Both pictures are FULL of stinking cuteness, but only one set of ducklings will poop in your bathtub and grow up into big ducks that will take wing every fall for warmer climates, hopefully to return in the spring ready to make more little pooping ducklings to be cute for us. I know someone is sitting there reading this and thinking, well the rubber ducks will always be cute, but I ask you to think about the last one you tossed because the paint had peeled off and it was all ooky.

Exactly.

When it comes to real or fake, especially in the realm of pets, real is preferable. You can cuddle with a stuffed kitten, but the purring warmness of a real one is irreplaceable. No kid rejoiced because Mom and Dad got him a toy puppy instead of a real Golden Retriever, unless they’re too little for a puppy in the first place.

In today’s day and age, you can get substitutes for just about anything. Luckily for the “conscientious” diamond buying objectors out there, there are ethically sourced diamonds available from retailers online. So, yes you can give your true love a little miracle of uniqueness that represents the eternalness of your bond while erases the deep  ‘moral’ objection that hid the sad fact that a fake diamond allowed you to cheap out.  Of course, if you and your true love think spending thousands and tens of thousands on a sparkling reminder of the miracles of God and nature – the forces that brought you both together in the first place, is a waste and you want to do something crazy like buy a house, then there are still authentic gemstone choices that are affordable and pretty. The goal is to buy real because what you feel is real. Make sense? No?

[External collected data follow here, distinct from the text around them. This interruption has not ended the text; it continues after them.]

/-- R185, R186, R216 to R219, R221, R232, R243, R245, R247, R249, R465, R466, R490: a mark is kept as its link's latest with
its credits, and a mark with FAULT stops an armed table; a closed gate that times out latches GATE_TMO and the GATE alert;
preload entries, packets and marks of buffers act on tile SRAM as the allocation map allows; PERIOD is busy outside IDLE; the
throttle demand is kept field by field, and merged while the guard acts. Wherever its conditions hold, each command completes
with the effect of the operation named for it. -/
def Obligations.MarksGateAndTideRegistersKeepTheirRules : Prop := ∀ (s : State), s.die.live = true →
  (∀ k (m : Mark), k < 6 → s.die.linkUp k = true → bit s.die.sliceMask k = true → m.credits.length = 4 →
    (m.fault = false → s.die.on Reg.TIDE_SLICE_MASTER = true ∨ m.beacon = none → ∃ u : State,
      exec (.tideMarkReceive k m) s = .next u ∧ look u.die.tide.marks k = some
        { tide := m.tide, stop := m.stop, fault := m.fault, applied := m.applied, retried := m.retried } ∧
      (u.die.link k).credit = m.credits ∧ u.die.regs = s.die.regs ∧ SameMem s.die u.die) ∧
    (m.fault = true → s.die.on Reg.TIDE_SLICE_MASTER = true → s.die.armed = true → s.die.tide.fault = none → ∃ u : State,
      exec (.tideMarkReceive k m) s = .next u ∧ u.die.get (Reg.LNK_STATUS_FAULT_RX k) = 1 ∧ u.die.tide.stopNow = true ∧
      u.die.tide.fault = some (m.fCause, m.fCoord) ∧ SameMem s.die u.die)) ∧
  (s.die.computeHeld = false → s.die.on Reg.TIDE_STATUS_GATED = true → s.die.gateMissing (s.die.tideNum + 1) ≠ [] → ∃ u : State,
    exec .gateTimeout s = .next u ∧ u.die.get Reg.TIDE_STATUS_GATE_TMO = 1 ∧ bit (u.die.get Reg.STL_ALERT_BITS) alGate = true ∧
    Recorded 0x05 4 96 0xFFFF s.die u.die ∧ SameMem s.die u.die ∧ OnlyRegs (Reg.TIDE_STATUS :: logRegs) s.die u.die) ∧
  (∀ n p tb, s.die.computeHeld = false → s.die.tide.table = some tb → s.die.preloadNext n = some p →
    s.die.rangePoison (if p.kind = 0 then tb.base + p.src else goldenBase + p.src) p.len = false → ∃ u : State,
    exec (.preloadEntryDone n) s = .next u ∧ u.die.regs = s.die.regs ∧
    u.die.bytesAt (s.die.rgnAddr n (p.dst / 2 ^ 24) (p.dst % 2 ^ 24)) p.len =
      s.die.bytesAt (if p.kind = 0 then tb.base + p.src else goldenBase + p.src) p.len ∧
    SameMemBut (s.die.rgnAddr n (p.dst / 2 ^ 24) (p.dst % 2 ^ 24)) p.len s.die u.die ∧
    u.die.tide.preload = s.die.tide.preload.erase (n, p) ∧
    (p.mark = true → s.die.rgnFE n (p.dst / 2 ^ 24) = true → u.die.feOf n (p.dst / 2 ^ 24) = (true, false))) ∧
  (∀ ag w, s.die.computeHeld = false → s.die.mayControl ag = true →
    (s.die.tideState ≠ 0 → w % 2 ^ 11 ≠ s.die.get Reg.TIDE_CTRL_PERIOD → ∃ u : State, exec (.tideCtrlWrite ag w) s = .next u ∧
      u.die.out.head? = some (.status ag stBusy) ∧ OnlyRegs logRegs s.die u.die ∧ SameMem s.die u.die) ∧
    (s.die.tideState = 0 → bit w 31 = true → 16 ≤ w % 2 ^ 11 → w % 2 ^ 11 ≤ 1024 → ∃ u : State,
      exec (.tideCtrlWrite ag w) s = .next u ∧ u.die.get Reg.TIDE_CTRL_PERIOD = w % 2 ^ 11 ∧
      u.die.get Reg.TIDE_CTRL_CNT_CLR = 1 ∧ OnlyRegs [Reg.TIDE_CTRL] s.die u.die ∧ u.die.out = .status ag stOk :: s.die.out) ∧
    (∃ u : State, exec (.tideCntClr ag) s = .next u ∧ u.die.get Reg.TIDE_CTRL_CNT_CLR = 1 ∧
      OtherBits Reg.TIDE_CTRL_CNT_CLR s.die u.die ∧ OnlyRegs [Reg.TIDE_CTRL] s.die u.die ∧ SameMem s.die u.die) ∧
    (s.die.on Reg.PWR_GUARD_ACTIVE = false → bits w 16 2 < 3 → ∃ u : State, exec (.tideThrottleWrite ag w) s = .next u ∧
      u.die.get Reg.TIDE_THROTTLE_STRETCH = bits w 0 8 ∧ u.die.get Reg.TIDE_THROTTLE_SKIP = bits w 8 8 ∧
      u.die.get Reg.TIDE_THROTTLE_DIV = bits w 16 2 ∧ OnlyRegs [Reg.TIDE_THROTTLE] s.die u.die ∧ SameMem s.die u.die) ∧
    (s.die.on Reg.PWR_GUARD_ACTIVE = true → ∃ u : State, exec (.tideThrottleWrite ag w) s = .next u ∧
      u.die.getW Reg.TIDE_THROTTLE = w32 (mergeThrottle u.die.sense.demand s.die.fastDemand) ∧
      OnlyRegs (Reg.TIDE_THROTTLE :: logRegs) s.die u.die)) ∧
  (∀ n r full poison, s.die.tileAnswers n = true → s.die.rgnFE n r = true → ∃ u : State,
    exec (.bufferMarkRequest n r full poison) s = .next u ∧ u.die.feOf n r = (full, full && poison) ∧ u.die.regs = s.die.regs ∧
    SameMem s.die u.die ∧ ∀ q, q ≠ r → u.die.feOf n q = s.die.feOf n q) ∧
  (∀ n off data, s.die.tileAnswers n = true → 1 ≤ data.length → data.length ≤ 1024 →
    (s.die.packetOk n off data.length true = true → ∃ u : State,
      exec (.packetSramAccess n true off data.length data) s = .next u ∧ u.die.bytesAt (tileAddr n + off) data.length = data ∧
      SameMemBut (tileAddr n + off) data.length s.die u.die ∧ u.die.out = .sram n off true false [] :: s.die.out ∧
      u.die.regs = s.die.regs) ∧
    (s.die.packetOk n off data.length true = false → ∃ u : State,
      exec (.packetSramAccess n true off data.length data) s = .next u ∧ SameMem s.die u.die ∧
      u.die.get (Reg.ENG_STATUS_FAULT n) = 1 ∧ u.die.out.head? = some (.sram n off false false [])) ∧
    (s.die.packetOk n off data.length false = true → ∃ u : State,
      exec (.packetSramAccess n false off data.length []) s = .next u ∧ SameMem s.die u.die ∧ u.die.regs = s.die.regs ∧
      u.die.out = .sram n off true (s.die.packetPoison n off data.length)
        (s.die.bytesAt (tileAddr n + off) data.length) :: s.die.out)) ∧
  (∀ (link : Nat) (m : Mark), link < 6 → s.die.linkUp link = true → bit s.die.sliceMask link = true →
    m.credits.length = 4 → exec (.tideMarkReceive link m) s = .next { s with die := s.die.markReceive link m }) ∧
  (∀ (tile : Nat), s.die.computeHeld = false →
    exec (.preloadEntryDone tile) s = .next { s with die := s.die.preloadDone tile }) ∧
  (∀ (ag : Agent) (word : Nat), s.die.computeHeld = false → s.die.mayControl ag = true →
    exec (.tideCtrlWrite ag word) s = .next { s with die := s.die.tideCtrlWrite ag word }) ∧
  (∀ (ag : Agent) (word : Nat), s.die.computeHeld = false → s.die.mayControl ag = true →
    exec (.tideThrottleWrite ag word) s = .next { s with die := s.die.tideThrottleWrite ag word }) ∧
  (∀ (tile : Nat) (write : Bool) (off len : Nat) (data : List Byte), s.die.tileAnswers tile = true → 1 ≤ len → len ≤ 1024 →
    (write = true → data.length = len) →
    exec (.packetSramAccess tile write off len data) s = .next { s with die := s.die.packetAccess tile write off len data })

/-! ### Relay load (R252 to R266, R581) -/

/-- R252, R255, R258, R259, R262 to R266, R444: a shard outside RECEIVING is refused upstream; a corrupt one is asked for
again, and fails the load after three resends; a duplicate is counted and acknowledged; one out of range is recorded; a
module forwards what is not its own, holds it until it is acknowledged, and stores its own in the golden copy; RELAY_ABORT
fails the load with code 10. Wherever its conditions hold, each command completes with the effect of the operation named for
it. -/
def Obligations.ShardsAreKeptForwardedOrAskedAgain : Prop := ∀ (s : State), s.die.live = true → s.die.fwRuns = true →
  (∀ sh lk seq, leAt sh 4 4 = seq →
    (s.die.relay.state ≠ rsReceiving → lk < 6 → ∃ u : State, exec (.shardReceive ⟨sh, lk⟩) s = .next u ∧
      u.die.relay = { s.die.relay with
        resends := s.die.relay.resends + 1, per := amSet 0 s.die.relay.per seq (amGet 0 s.die.relay.per seq + 1) } ∧
      u.die.regs = s.die.regs ∧ SameMem s.die u.die ∧
      u.die.out = .linkMsg lk lmRelayRefused [seq] :: s.die.out) ∧
    (s.die.relay.state = rsReceiving → shardOk sh = false → amGet 0 s.die.relay.per seq < 3 → s.die.relay.upLink < 6 →
      ∃ u : State, exec (.shardReceive ⟨sh, lk⟩) s = .next u ∧ u.die.relay.corrupt.contains seq = true ∧
      u.die.relay.resends = s.die.relay.resends + 1 ∧ amGet 0 u.die.relay.per seq = amGet 0 s.die.relay.per seq + 1 ∧
      u.die.out = .linkMsg s.die.relay.upLink lmRelayNak [seq] :: s.die.out ∧ u.die.regs = s.die.regs ∧ SameMem s.die u.die) ∧
    (s.die.relay.state = rsReceiving → shardOk sh = false → 3 ≤ amGet 0 s.die.relay.per seq → ∃ u : State,
      exec (.shardReceive ⟨sh, lk⟩) s = .next u ∧ u.die.relay.state = rsFailed ∧ u.die.relay.code = 6 ∧
      Recorded 0x20 3 0xFF 0xFFFF s.die u.die ∧ OnlyRegs logRegs s.die u.die ∧ SameMem s.die u.die) ∧
    (s.die.relay.state = rsReceiving → shardOk sh = true → s.die.relay.got.contains seq = false →
      s.die.relay.outside sh = false → s.die.relay.full sh.length = true →
      exec (.shardReceive ⟨sh, lk⟩) s = .next s) ∧
    (s.die.relay.state = rsReceiving → shardOk sh = true →
      (s.die.relay.got.contains seq = true → ∃ u : State, exec (.shardReceive ⟨sh, lk⟩) s = .next u ∧
        u.die.relay = { s.die.relay with dups := s.die.relay.dups + 1 } ∧ u.die.regs = s.die.regs ∧ SameMem s.die u.die ∧
        (s.die.relay.upLink < 6 → u.die.out = .linkMsg s.die.relay.upLink lmRelayAck [seq] :: s.die.out)) ∧
      (s.die.relay.got.contains seq = false → leAt sh 8 1 ≠ 0 →
        (seq < s.die.relay.first ∨ s.die.relay.last < seq ∨ (s.die.relay.preDone = true ∧
          s.die.relay.targets.contains (leAt sh 9 3) = false)) → ∃ u : State,
        exec (.shardReceive ⟨sh, lk⟩) s = .next u ∧ u.die.relay = s.die.relay ∧ Recorded 0x20 2 0xFF 0xFFFF s.die u.die ∧
        OnlyRegs logRegs s.die u.die ∧ SameMem s.die u.die) ∧
      (s.die.relay.got.contains seq = false → s.die.relay.full sh.length = false → leAt sh 8 1 = 0 → seq ≠ 0 → s.die.relay.nPre = 0 → ∃ u : State,
        exec (.shardReceive ⟨sh, lk⟩) s = .next u ∧ look u.die.relay.pre seq = some ((sh.drop 32).take (leAt sh 12 4)) ∧
        u.die.relay.got.contains seq = true ∧ u.die.regs = s.die.regs ∧ SameMem s.die u.die) ∧
      (s.die.relay.got.contains seq = false → s.die.relay.full sh.length = false → leAt sh 8 1 ≠ 0 →
        s.die.relay.outside sh = false →
        ((leAt sh 9 1, leAt sh 10 1, leAt sh 11 1) ≠ s.die.relayRel → s.die.relay.downLink < 6 → ∃ u : State,
          exec (.shardReceive ⟨sh, lk⟩) s = .next u ∧ u.die.relay.got.contains seq = true ∧ look u.die.relay.fwd seq = some sh ∧
          u.die.out.head? = some (.shard s.die.relay.downLink seq sh) ∧ u.die.regs = s.die.regs ∧ SameMem s.die u.die) ∧
        (∀ a pay, (leAt sh 9 1, leAt sh 10 1, leAt sh 11 1) = s.die.relayRel → s.die.relay.preDone = true → leAt sh 8 1 = 2 →
          leAt sh 16 8 + leAt sh 12 4 ≤ 0xF000000 → goldFactors + leAt sh 16 8 = a → (sh.drop 32).take (leAt sh 12 4) = pay →
          factorsOk (leAt sh 12 4 / 32 + 1) pay = true → ∃ u : State,
          exec (.shardReceive ⟨sh, lk⟩) s = .next u ∧ u.die.relay.kept.contains seq = true ∧ u.die.bytesAt a pay.length = pay ∧
          SameMemBut a pay.length s.die u.die ∧ u.die.regs = s.die.regs)))) ∧
  (∀ seq x, s.die.relay.state = rsReceiving → look s.die.relay.fwd seq = some x → ∃ u : State, exec (.relayAck seq) s = .next u ∧
    u.die.relay.fwd = amErase s.die.relay.fwd seq ∧ u.die.relay.acked.contains seq = true ∧ u.die.regs = s.die.regs ∧
    SameMem s.die u.die ∧ u.die.out = s.die.out) ∧
  (∀ k : Nat → Instr × Nat × Nat, k = (fun q => (.relayNak ⟨q, false⟩, lmRelayNak, 6)) ∨
    k = (fun q => (.relayNak ⟨q, true⟩, lmRelayNak, 5)) ∨ k = (fun q => (.relayReq q, lmRelayReq, 5)) → ∀ seq,
    s.die.relay.state = rsReceiving →
    (amGet 0 s.die.relay.per seq < 3 →
      (∀ x, look s.die.relay.fwd seq = some x → ∃ u : State, exec (k seq).1 s = .next u ∧
        u.die.relay = { s.die.relay with
          resends := s.die.relay.resends + 1, per := amSet 0 s.die.relay.per seq (amGet 0 s.die.relay.per seq + 1) } ∧
        u.die.regs = s.die.regs ∧ u.die.out = .shard s.die.relay.downLink seq x :: s.die.out) ∧
      (look s.die.relay.fwd seq = none → s.die.relay.upLink < 6 → ∃ u : State, exec (k seq).1 s = .next u ∧
        u.die.relay = { s.die.relay with
          resends := s.die.relay.resends + 1, per := amSet 0 s.die.relay.per seq (amGet 0 s.die.relay.per seq + 1) } ∧
        u.die.regs = s.die.regs ∧ u.die.out = .linkMsg s.die.relay.upLink (k seq).2.1 [seq] :: s.die.out)) ∧
    (3 ≤ amGet 0 s.die.relay.per seq → ∃ u : State, exec (k seq).1 s = .next u ∧ u.die.relay.state = rsFailed ∧
      u.die.relay.code = (k seq).2.2 ∧ Recorded 0x20 3 0xFF 0xFFFF s.die u.die ∧ SameMem s.die u.die)) ∧
  (∀ seq, s.die.relay.state = rsReceiving → s.die.relay.overdue seq = true →
    (amGet 0 s.die.relay.per seq < 3 → s.die.relay.upLink < 6 → ∃ u : State, exec (.shardTimeout seq) s = .next u ∧
      u.die.out = .linkMsg s.die.relay.upLink lmRelayReq [seq] :: s.die.out ∧ u.die.regs = s.die.regs ∧
      u.die.relay.resends = s.die.relay.resends + 1) ∧
    (3 ≤ amGet 0 s.die.relay.per seq → ∃ u : State, exec (.shardTimeout seq) s = .next u ∧ u.die.relay.state = rsFailed ∧
      u.die.relay.code = 5 ∧ Recorded 0x20 3 0xFF 0xFFFF s.die u.die)) ∧
  (∀ down : Bool, s.die.relay.state = rsReceiving ∨ s.die.relay.state = rsProgramming →
    (if down then s.die.relay.downLink < 6 else s.die.relay.upLink < 6) → ∃ u : State,
    exec (.relayAbort down) s = .next u ∧ u.die.relay = { s.die.relay with state := rsFailed, code := 10 } ∧
    Recorded 0x20 3 0xFF 0xFFFF s.die u.die ∧ OnlyRegs logRegs s.die u.die ∧ SameMem s.die u.die) ∧
  (∀ (m : ShardIn), exec (.shardReceive m) s = .next { s with die := s.die.shardReceive m.link m.bytes }) ∧
  (∀ (m : NakIn), s.die.relay.state = rsReceiving →
    exec (.relayNak m) s = .next { s with die := s.die.sendAgain m.seq lmRelayNak (if m.refused then 5 else 6) }) ∧
  (∀ (seq : Nat), s.die.relay.state = rsReceiving →
    exec (.relayReq seq) s = .next { s with die := s.die.sendAgain seq lmRelayReq 5 }) ∧
  (∀ (seq : Nat), s.die.relay.state = rsReceiving → s.die.relay.overdue seq = true →
    exec (.shardTimeout seq) s = .next { s with die := s.die.askAgain seq lmRelayReq 5 })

Well, let’s carry on then….

Remember the great Twinkie disaster of 2013?  For those of you that don’t remember or didn’t hear because you live outside of the United States, Hostess Bakery made these iconic, subtly phallic (not so subtle) cakes:

sponge cake filled with cream...no, not phallic AT ALL.

sponge cake filled with cream…no, not phallic AT ALL.

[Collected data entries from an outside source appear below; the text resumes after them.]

/-! ### setArr -/

@[simp] theorem Die.setArr_regs (t a : Nat) (x : Array1) : (d.setArr t a x).regs = d.regs := by rfl
@[simp] theorem Die.setArr_mem (t a : Nat) (x : Array1) : (d.setArr t a x).mem = d.mem := by rfl
@[simp] theorem Die.setArr_gen0 (t a : Nat) (x : Array1) : (d.setArr t a x).gen0 = d.gen0 := by rfl
@[simp] theorem Die.setArr_gen1 (t a : Nat) (x : Array1) : (d.setArr t a x).gen1 = d.gen1 := by rfl
@[simp] theorem Die.setArr_freeCtr (t a : Nat) (x : Array1) : (d.setArr t a x).freeCtr = d.freeCtr := by rfl
@[simp] theorem Die.setArr_out (t a : Nat) (x : Array1) : (d.setArr t a x).out = d.out := by rfl
@[simp] theorem Die.setArr_clock (t a : Nat) (x : Array1) : (d.setArr t a x).clock = d.clock := by rfl
@[simp] theorem Die.setArr_nv (t a : Nat) (x : Array1) : (d.setArr t a x).nv = d.nv := by rfl
@[simp] theorem Die.setArr_strand (t a : Nat) (x : Array1) : (d.setArr t a x).strand = d.strand := by rfl
@[simp] theorem Die.setArr_injectors (t a : Nat) (x : Array1) : (d.setArr t a x).injectors = d.injectors := by rfl
@[simp] theorem Die.setArr_host (t a : Nat) (x : Array1) : (d.setArr t a x).host = d.host := by rfl
@[simp] theorem Die.setArr_sec (t a : Nat) (x : Array1) : (d.setArr t a x).sec = d.sec := by rfl
@[simp] theorem Die.setArr_mgmt (t a : Nat) (x : Array1) : (d.setArr t a x).mgmt = d.mgmt := by rfl
@[simp] theorem Die.setArr_mesh (t a : Nat) (x : Array1) : (d.setArr t a x).mesh = d.mesh := by rfl
@[simp] theorem Die.setArr_tiles (t a : Nat) (x : Array1) : (d.setArr t a x).tiles = d.tiles := by rfl
@[simp] theorem Die.setArr_tide (t a : Nat) (x : Array1) : (d.setArr t a x).tide = d.tide := by rfl
@[simp] theorem Die.setArr_relay (t a : Nat) (x : Array1) : (d.setArr t a x).relay = d.relay := by rfl
@[simp] theorem Die.setArr_mapPend (t a : Nat) (x : Array1) : (d.setArr t a x).mapPend = d.mapPend := by rfl
@[simp] theorem Die.setArr_upkeep (t a : Nat) (x : Array1) : (d.setArr t a x).upkeep = d.upkeep := by rfl
@[simp] theorem Die.setArr_serve (t a : Nat) (x : Array1) : (d.setArr t a x).serve = d.serve := by rfl
@[simp] theorem Die.setArr_tenancy (t a : Nat) (x : Array1) : (d.setArr t a x).tenancy = d.tenancy := by rfl
@[simp] theorem Die.setArr_stack0 (t a : Nat) (x : Array1) : (d.setArr t a x).stack0 = d.stack0 := by rfl
@[simp] theorem Die.setArr_stack1 (t a : Nat) (x : Array1) : (d.setArr t a x).stack1 = d.stack1 := by rfl
@[simp] theorem Die.setArr_badSectors (t a : Nat) (x : Array1) : (d.setArr t a x).badSectors = d.badSectors := by rfl
@[simp] theorem Die.setArr_errSectors (t a : Nat) (x : Array1) : (d.setArr t a x).errSectors = d.errSectors := by rfl
@[simp] theorem Die.setArr_dma (t a : Nat) (x : Array1) : (d.setArr t a x).dma = d.dma := by rfl
@[simp] theorem Die.setArr_dmaTurn (t a : Nat) (x : Array1) : (d.setArr t a x).dmaTurn = d.dmaTurn := by rfl
@[simp] theorem Die.setArr_links (t a : Nat) (x : Array1) : (d.setArr t a x).links = d.links := by rfl
@[simp] theorem Die.setArr_sliceMask (t a : Nat) (x : Array1) : (d.setArr t a x).sliceMask = d.sliceMask := by rfl
@[simp] theorem Die.setArr_sense (t a : Nat) (x : Array1) : (d.setArr t a x).sense = d.sense := by rfl
@[simp] theorem Die.setArr_boot (t a : Nat) (x : Array1) : (d.setArr t a x).boot = d.boot := by rfl
@[simp] theorem Die.setArr_getW (t a : Nat) (x : Array1) (r : Nat) : (d.setArr t a x).getW r = d.getW r := by rfl
@[simp] theorem Die.setArr_get (t a : Nat) (x : Array1) (r : Fld) : (d.setArr t a x).get r = d.get r := by rfl
@[simp] theorem Die.setArr_byteAt (t a : Nat) (x : Array1) (r : Nat) : (d.setArr t a x).byteAt r = d.byteAt r := by rfl
@[simp] theorem Die.setArr_tile (t a : Nat) (x : Array1) (r : Nat) : (d.setArr t a x).tile r = d.tile r := by rfl
@[simp] theorem Die.setArr_link (t a : Nat) (x : Array1) (r : Nat) : (d.setArr t a x).link r = d.link r := by rfl
@[simp] theorem Die.setArr_box (t a : Nat) (x : Array1) (r : Nat) : (d.setArr t a x).box r = d.box r := by rfl
@[simp] theorem Die.setArr_session (t a : Nat) (x : Array1) (r : Nat) : (d.setArr t a x).session r = d.session r := by rfl
@[simp] theorem Die.setArr_cal (t a : Nat) (x : Array1) (r q : Nat) : (d.setArr t a x).cal r q = d.cal r q := by rfl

Oh, despite knowing that Twinkies are engineered to last through the end of humanity on Earth, people went berserk, buying out every last cake.  Well, maybe not every LAST one….

In a real apocalypse scenario, people will fight to the death over those rejected strawberry cupcakes.

In a real apocalypse scenario, people will fight to the death over those rejected strawberry cupcakes.

Of course, humanity was saved when Flower Foods swooped in with $360 million dollars to save the day and the Twinkies. (and Devil Dogs and all the rest of Hostess’s snack cakes) and life carried on as usual, although it was close.

Which just goes to show you that sometimes, there is no substitute for the real thing and keeping that real thing around is worth $360 million.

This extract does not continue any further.